Work task:
For this exercise, return exactly the lines of the material below that begin at the one with "(∀ (i : Instr) (w : IWord), encodeMicro" and stop after the one with "executes nothing: the".

⁂

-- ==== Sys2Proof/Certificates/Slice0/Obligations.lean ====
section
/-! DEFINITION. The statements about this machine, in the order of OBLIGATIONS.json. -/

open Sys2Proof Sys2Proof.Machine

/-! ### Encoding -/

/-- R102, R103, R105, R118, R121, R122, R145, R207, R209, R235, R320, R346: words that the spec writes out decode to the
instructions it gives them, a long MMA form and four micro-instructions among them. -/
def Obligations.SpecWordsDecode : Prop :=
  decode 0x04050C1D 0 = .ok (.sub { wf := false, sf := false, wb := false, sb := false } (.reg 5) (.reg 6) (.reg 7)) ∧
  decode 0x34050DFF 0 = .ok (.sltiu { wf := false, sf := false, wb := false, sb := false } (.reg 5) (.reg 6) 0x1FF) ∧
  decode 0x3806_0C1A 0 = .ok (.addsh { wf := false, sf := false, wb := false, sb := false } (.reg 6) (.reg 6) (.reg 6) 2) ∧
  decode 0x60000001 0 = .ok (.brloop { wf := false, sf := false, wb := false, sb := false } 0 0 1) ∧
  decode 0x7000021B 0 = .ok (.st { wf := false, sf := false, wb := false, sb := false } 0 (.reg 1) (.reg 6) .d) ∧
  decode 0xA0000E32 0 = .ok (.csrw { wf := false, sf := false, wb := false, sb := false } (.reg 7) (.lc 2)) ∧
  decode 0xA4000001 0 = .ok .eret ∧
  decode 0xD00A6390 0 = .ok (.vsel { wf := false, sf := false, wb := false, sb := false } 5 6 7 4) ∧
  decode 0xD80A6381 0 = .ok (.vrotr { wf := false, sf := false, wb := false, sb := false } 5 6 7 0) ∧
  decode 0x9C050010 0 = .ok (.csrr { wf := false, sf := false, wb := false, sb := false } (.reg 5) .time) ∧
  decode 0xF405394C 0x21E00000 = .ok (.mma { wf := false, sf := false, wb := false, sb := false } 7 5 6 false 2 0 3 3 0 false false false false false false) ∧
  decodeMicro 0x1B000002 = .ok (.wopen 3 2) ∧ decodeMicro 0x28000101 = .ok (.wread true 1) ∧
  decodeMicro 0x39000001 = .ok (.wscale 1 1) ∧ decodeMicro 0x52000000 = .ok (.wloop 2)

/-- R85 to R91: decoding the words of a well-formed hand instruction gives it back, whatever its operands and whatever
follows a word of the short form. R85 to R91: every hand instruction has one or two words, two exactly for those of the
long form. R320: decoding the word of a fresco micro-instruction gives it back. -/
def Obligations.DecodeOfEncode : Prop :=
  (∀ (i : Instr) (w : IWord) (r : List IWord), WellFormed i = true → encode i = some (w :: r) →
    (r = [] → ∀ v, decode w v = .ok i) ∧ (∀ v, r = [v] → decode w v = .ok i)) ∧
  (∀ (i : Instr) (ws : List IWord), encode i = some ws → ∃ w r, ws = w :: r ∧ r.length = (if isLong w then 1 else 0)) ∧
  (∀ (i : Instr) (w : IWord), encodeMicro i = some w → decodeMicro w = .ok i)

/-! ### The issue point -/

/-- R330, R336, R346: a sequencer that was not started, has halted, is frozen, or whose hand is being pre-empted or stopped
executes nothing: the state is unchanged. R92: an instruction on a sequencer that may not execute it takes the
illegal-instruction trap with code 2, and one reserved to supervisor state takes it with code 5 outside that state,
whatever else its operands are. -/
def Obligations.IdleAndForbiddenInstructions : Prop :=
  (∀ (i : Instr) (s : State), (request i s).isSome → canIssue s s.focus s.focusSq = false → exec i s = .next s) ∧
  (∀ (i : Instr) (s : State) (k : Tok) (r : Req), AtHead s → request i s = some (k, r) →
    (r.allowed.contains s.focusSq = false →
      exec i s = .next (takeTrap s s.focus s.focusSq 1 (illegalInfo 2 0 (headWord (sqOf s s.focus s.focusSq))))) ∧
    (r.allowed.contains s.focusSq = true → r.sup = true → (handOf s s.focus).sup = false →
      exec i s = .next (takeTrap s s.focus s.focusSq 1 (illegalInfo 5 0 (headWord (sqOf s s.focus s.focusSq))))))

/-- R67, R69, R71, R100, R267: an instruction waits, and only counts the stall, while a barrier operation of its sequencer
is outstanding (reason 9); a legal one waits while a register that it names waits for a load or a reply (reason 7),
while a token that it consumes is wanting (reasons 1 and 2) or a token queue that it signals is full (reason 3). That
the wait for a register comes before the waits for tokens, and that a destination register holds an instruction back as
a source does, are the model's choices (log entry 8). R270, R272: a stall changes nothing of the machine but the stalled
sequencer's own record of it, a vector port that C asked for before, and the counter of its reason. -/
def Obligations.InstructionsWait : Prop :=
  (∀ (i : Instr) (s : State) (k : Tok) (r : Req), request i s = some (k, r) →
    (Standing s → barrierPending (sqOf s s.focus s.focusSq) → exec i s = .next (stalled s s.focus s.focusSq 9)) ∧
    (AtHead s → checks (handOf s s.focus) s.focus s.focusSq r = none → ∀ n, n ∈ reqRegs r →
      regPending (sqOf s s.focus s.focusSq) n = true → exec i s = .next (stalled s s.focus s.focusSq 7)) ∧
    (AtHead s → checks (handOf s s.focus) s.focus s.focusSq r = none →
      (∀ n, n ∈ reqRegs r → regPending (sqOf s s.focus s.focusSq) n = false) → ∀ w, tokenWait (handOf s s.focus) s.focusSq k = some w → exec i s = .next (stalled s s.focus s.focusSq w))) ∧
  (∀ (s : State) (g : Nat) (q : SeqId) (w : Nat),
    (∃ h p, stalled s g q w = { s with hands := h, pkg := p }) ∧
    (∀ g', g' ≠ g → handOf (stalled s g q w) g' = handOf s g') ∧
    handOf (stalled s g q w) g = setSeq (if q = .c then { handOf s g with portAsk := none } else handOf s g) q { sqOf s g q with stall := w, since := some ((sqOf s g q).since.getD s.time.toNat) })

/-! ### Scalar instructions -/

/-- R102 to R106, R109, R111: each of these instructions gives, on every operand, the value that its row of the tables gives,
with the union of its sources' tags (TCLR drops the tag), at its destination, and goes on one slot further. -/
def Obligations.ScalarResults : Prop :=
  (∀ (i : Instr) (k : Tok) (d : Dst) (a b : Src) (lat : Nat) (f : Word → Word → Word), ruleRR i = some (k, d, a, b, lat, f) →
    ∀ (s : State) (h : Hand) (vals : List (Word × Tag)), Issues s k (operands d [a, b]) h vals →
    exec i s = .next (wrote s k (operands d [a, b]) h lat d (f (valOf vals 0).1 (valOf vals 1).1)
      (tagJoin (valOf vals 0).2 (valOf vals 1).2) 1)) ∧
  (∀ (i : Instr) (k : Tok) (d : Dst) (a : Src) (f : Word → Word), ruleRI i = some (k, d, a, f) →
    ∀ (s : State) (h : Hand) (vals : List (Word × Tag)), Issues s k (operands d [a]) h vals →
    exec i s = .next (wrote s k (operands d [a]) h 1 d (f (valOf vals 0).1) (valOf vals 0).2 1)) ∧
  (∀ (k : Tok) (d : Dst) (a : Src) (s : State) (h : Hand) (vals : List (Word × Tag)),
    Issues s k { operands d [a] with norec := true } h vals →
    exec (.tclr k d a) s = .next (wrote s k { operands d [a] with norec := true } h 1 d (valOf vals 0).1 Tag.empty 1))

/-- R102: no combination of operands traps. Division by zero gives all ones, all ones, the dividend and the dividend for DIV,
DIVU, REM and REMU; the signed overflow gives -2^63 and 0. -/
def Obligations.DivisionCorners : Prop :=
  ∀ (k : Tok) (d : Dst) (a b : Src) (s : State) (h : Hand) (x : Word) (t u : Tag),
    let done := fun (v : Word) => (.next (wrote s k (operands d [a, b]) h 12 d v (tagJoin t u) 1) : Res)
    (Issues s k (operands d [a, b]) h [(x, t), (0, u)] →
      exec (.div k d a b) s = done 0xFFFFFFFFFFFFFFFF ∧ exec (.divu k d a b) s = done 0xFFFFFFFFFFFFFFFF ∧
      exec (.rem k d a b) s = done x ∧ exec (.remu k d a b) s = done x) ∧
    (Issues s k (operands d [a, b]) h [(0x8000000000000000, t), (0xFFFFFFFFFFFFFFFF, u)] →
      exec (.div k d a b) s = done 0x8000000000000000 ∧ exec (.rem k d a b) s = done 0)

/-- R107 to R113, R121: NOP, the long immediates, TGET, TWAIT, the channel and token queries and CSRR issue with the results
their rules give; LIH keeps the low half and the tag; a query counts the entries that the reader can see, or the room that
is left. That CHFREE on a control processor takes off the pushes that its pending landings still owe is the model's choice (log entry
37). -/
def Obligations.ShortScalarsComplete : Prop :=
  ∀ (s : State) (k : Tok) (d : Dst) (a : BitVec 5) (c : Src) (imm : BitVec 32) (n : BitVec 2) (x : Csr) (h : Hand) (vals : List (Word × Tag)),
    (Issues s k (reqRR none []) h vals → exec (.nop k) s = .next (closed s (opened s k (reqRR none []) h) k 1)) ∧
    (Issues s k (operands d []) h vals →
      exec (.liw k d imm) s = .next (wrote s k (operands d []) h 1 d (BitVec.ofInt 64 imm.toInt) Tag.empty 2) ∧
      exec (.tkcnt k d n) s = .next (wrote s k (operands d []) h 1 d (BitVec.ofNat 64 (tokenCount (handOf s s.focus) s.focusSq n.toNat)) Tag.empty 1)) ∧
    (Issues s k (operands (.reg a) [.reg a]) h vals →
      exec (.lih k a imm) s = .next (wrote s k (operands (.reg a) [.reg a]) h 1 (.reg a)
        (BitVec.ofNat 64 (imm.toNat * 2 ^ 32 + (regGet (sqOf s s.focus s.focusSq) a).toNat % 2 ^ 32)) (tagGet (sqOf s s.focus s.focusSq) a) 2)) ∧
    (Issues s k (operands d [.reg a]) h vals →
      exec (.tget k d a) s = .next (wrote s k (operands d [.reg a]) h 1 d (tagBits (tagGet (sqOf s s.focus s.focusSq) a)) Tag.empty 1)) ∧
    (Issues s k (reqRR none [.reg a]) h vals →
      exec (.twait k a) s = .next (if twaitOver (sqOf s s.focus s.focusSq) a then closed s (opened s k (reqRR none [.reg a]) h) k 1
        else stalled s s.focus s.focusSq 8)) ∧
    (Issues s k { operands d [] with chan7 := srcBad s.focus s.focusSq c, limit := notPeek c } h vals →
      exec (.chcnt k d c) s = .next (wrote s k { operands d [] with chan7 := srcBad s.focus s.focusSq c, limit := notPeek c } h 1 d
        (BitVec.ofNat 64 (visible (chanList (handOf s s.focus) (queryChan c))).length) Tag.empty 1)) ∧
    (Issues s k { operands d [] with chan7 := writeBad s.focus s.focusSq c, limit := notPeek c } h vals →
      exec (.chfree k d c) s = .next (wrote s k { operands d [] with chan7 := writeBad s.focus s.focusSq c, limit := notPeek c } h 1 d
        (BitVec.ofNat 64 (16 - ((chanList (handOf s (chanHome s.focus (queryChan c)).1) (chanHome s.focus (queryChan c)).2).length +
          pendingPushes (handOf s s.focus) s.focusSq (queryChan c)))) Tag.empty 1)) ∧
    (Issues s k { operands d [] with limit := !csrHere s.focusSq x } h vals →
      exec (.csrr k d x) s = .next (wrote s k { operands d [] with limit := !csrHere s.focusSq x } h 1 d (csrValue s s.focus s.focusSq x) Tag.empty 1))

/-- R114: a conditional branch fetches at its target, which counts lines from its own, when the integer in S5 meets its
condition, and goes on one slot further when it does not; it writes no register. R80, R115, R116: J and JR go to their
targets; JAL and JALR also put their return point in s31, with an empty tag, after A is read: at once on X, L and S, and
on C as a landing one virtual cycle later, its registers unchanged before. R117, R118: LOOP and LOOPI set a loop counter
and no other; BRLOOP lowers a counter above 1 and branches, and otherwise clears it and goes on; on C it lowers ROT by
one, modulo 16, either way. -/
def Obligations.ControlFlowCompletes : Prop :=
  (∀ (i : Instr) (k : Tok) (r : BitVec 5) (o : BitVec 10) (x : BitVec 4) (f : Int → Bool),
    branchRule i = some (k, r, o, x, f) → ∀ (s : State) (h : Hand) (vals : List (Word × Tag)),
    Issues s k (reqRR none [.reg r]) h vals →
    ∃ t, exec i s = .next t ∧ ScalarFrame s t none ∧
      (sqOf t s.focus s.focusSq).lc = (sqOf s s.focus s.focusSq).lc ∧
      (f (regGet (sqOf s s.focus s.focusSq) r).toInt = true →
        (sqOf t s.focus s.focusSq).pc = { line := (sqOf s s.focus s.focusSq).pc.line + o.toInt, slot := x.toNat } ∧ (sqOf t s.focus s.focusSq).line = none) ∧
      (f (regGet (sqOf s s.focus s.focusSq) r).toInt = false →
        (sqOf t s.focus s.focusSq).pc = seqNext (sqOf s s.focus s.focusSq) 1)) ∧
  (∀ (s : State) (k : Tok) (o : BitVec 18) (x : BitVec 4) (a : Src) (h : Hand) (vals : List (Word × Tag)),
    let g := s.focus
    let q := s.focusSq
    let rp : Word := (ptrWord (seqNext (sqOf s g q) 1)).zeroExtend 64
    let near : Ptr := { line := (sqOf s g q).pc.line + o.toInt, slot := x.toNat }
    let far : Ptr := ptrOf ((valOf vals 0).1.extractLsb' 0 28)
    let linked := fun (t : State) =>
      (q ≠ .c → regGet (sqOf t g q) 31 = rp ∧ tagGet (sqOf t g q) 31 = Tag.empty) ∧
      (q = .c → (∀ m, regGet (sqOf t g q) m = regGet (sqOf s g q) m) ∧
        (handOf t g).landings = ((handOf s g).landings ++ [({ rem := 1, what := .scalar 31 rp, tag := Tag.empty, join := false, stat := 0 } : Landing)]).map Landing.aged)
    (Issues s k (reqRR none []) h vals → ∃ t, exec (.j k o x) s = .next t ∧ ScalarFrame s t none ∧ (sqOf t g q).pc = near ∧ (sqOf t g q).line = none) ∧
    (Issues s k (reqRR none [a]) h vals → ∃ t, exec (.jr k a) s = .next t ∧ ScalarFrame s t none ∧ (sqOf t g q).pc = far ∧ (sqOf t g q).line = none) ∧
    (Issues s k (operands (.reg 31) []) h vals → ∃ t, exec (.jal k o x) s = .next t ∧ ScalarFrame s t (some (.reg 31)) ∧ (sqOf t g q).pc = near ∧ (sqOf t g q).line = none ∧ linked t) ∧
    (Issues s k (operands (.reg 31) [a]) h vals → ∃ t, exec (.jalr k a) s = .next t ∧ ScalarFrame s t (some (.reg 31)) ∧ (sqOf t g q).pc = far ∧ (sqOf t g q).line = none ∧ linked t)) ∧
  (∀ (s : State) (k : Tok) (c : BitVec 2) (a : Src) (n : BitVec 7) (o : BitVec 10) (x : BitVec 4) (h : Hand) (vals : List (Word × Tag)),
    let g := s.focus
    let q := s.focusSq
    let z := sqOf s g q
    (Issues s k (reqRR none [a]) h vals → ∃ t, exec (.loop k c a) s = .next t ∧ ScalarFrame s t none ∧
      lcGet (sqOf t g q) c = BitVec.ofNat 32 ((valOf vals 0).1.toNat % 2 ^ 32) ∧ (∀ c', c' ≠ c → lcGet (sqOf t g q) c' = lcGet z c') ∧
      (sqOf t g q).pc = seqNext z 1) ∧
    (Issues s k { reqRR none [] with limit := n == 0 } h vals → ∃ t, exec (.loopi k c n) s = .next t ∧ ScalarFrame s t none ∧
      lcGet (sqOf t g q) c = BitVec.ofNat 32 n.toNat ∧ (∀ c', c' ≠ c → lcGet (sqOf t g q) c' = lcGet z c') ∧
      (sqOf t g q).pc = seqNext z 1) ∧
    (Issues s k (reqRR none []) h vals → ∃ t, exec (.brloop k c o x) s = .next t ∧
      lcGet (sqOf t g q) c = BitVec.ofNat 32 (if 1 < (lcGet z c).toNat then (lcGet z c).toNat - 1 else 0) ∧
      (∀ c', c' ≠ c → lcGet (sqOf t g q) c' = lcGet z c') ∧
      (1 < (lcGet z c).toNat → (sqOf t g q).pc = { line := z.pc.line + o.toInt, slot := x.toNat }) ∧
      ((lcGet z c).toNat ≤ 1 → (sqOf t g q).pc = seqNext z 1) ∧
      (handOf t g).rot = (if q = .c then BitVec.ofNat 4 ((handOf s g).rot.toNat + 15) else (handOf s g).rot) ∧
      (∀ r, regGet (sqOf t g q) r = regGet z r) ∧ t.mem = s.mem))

⁂

Output for this task:
  (∀ (i : Instr) (w : IWord), encodeMicro i = some w → decodeMicro w = .ok i)

/-! ### The issue point -/

/-- R330, R336, R346: a sequencer that was not started, has halted, is frozen, or whose hand is being pre-empted or stopped
executes nothing: the state is unchanged. R92: an instruction on a sequencer that may not execute it takes the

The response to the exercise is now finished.